The path to reducing software vulnerabilities leads to AI

Tool proliferation has created a data volume challenge that is making it harder than ever to understand the security risks that really matter, which in turn makes it harder to secure the software development and deployment lifecycle. As threats continue to mount, this challenge will only get worse unless there is a better way of separating relevant risks from the background noise. Fortunately, AI now offers a solution

Data, data, and more data

Cybersecurity threats are ever evolving, and to prevent them or mitigate their impact, cybersecurity pros must have real-time insight into what is happening in their environments. This requires the analysis of the security scan reports, log files and data sets produced by a very fragmented set of tools used by security professionals, DevOps, network administrators, compliance and governance teams and others. In larger organizations, users in each of these groups often adopt a variety of overlapping tools, generating dozens of reports and log files with information in different formats, creating tremendous complexity for the security professionals who must manually review them when hunting for the cause of a security incident.

In the past, this manual review was feasible if tedious. Today, it’s impossible. In addition to the array of DevOps tools, including the security tools themselves, and the logs produced by different systems and applications, reliance on the cloud means a new set of logs to analyze. In AWS, for example, there are load balancers, firewalls and other monitoring systems, all generating huge log files.

Typically, as soon as software code enters the merge process, tools looking at the code immediately start generating extensive reports. Then there’s the build process, the basic vulnerability scanning process, the software composition analysis process (including open source dependencies) and more before the code goes into production. Next, the cloud-based infrastructure hosting the application generates another dozen or so additional sets of logs.

So just one application can create gigabytes of data in a relatively short time. And most organizations deploy multiple applications and rely on continuous deployments, leading to massive amounts of log data that can reach cloud scale.

In this environment, it’s impossible for manual reviews to distinguish valuable signals from all that noise and make meaningful correlations that point toward root causes — let alone reveal how to respond. Thus, incident response takes far too long, giving attackers more time to do damage while creating a greater public relations nightmare when the incident is finally made public. 

AI to the rescue

AI is the perfect technology to solve this problem. A properly trained AI model can cut through the noise to identify patterns and small bits of data that hold the key to an issue.
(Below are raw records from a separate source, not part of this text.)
-- ==== Sys2Proof/Word.lean ====
section
/-! DEFINITION. The words of FilterEngine and its two enumerations. -/

namespace Sys2Proof

/-- The command word `CMD[18:0]` (30_encoding.md R38; `CMD_W` of R6). -/
abbrev CmdWord := BitVec 19

/-- The response word `RSP[16:0]` (30_encoding.md R39; `RSP_W` of R6). -/
abbrev RspWord := BitVec 17

/-- A 16-bit two's complement value: a sample, a window slot, `helper`, a result
(00_scope.md R6: `SAMPLE_W`, `SLOT_W`, `HELPER_W`, `OUT_W`). -/
abbrev Sample := BitVec 16

/-- The strategy register `mode` and the operand of `SET_FILTER` (10_state.md R17,
30_encoding.md R41): D0's seven identifiers and the reset value `UNSET`. -/
inductive FilterMode where
  | unset | cheb | bess | medf | medr | meds | trkf | trks
  deriving DecidableEq, Repr

/-- The register `order` (10_state.md R18): its three legal values. "The value 3 is never stored",
so it has no constructor (DEDUCED, log entry 5). -/
inductive FilterOrder where
  | unset | one | two
  deriving DecidableEq, Repr

end Sys2Proof
end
AI applications can also pull huge amounts of data from disparate sources to identify patterns and make correlations that would never be apparent during a manual review.

Specifically, AI could help security professionals:

  1. Quickly identify where to look for a problem. For example, cloud environments have rules and best practices that should be followed (e.g., don’t leave ports open or run containers as a root), but various tools report errors related to these rules differently. AI can correlate the error messages from different tools and systems. 
  2. Prioritize what’s important. For example, AI can combine and analyze data related to deployment configuration in conjunction with the Exploit Prediction Scoring System (EPSS), the Common Vulnerability Scoring System (CVSS) and Knowledge of Exploit Vulnerability (KEV), enabling security teams to quickly prioritize the threats they should address first.

Generative AI can also be used to make security assessments interactive, so the system can be queried in natural language, allowing staff with different backgrounds and skill sets to use the system effectively.

Is prevention possible?

A problem identified and fixed in a test environment never becomes a problem in a production environment. AI can be used early in the software development lifecycle to proactively identify obvious gaps in security or policy non-compliance, which if not addressed could become issues in production.

So yes, AI can enable some level of prevention. However, no matter how well trained a model may be and how many patterns it can recognize, unidentifiable threats will continually emerge because the possibilities are endless, and threat actors are hard at work on something new. This means the need for a fast, AI-powered reactive strategy will always exist.

Effective AI-powered software security risk detection is possible 

There is no technical challenge to using AI for software vulnerability detection. It’s a standard AI problem. However, AI works most effectively when models are trained on abundant data, and in this case, much of the data required for training is siloed in the hands of the various vendors. Each tool and each cloud platform has its own structures and types of messages they understand. Thus, vendors must make their data accessible via APIs, if they aren’t already doing so, enabling AI solutions to access, unify, and analyze all the available information.

The volume of security data will continue exploding for the foreseeable future, so using AI to improve software security isn’t just an option. It’s a necessity. And the sooner AI-powered solutions are delivered and adopted, the sooner security teams will achieve better overall risk management decisions, faster mean time to remediation and the ability to catch more problems before they cause harm.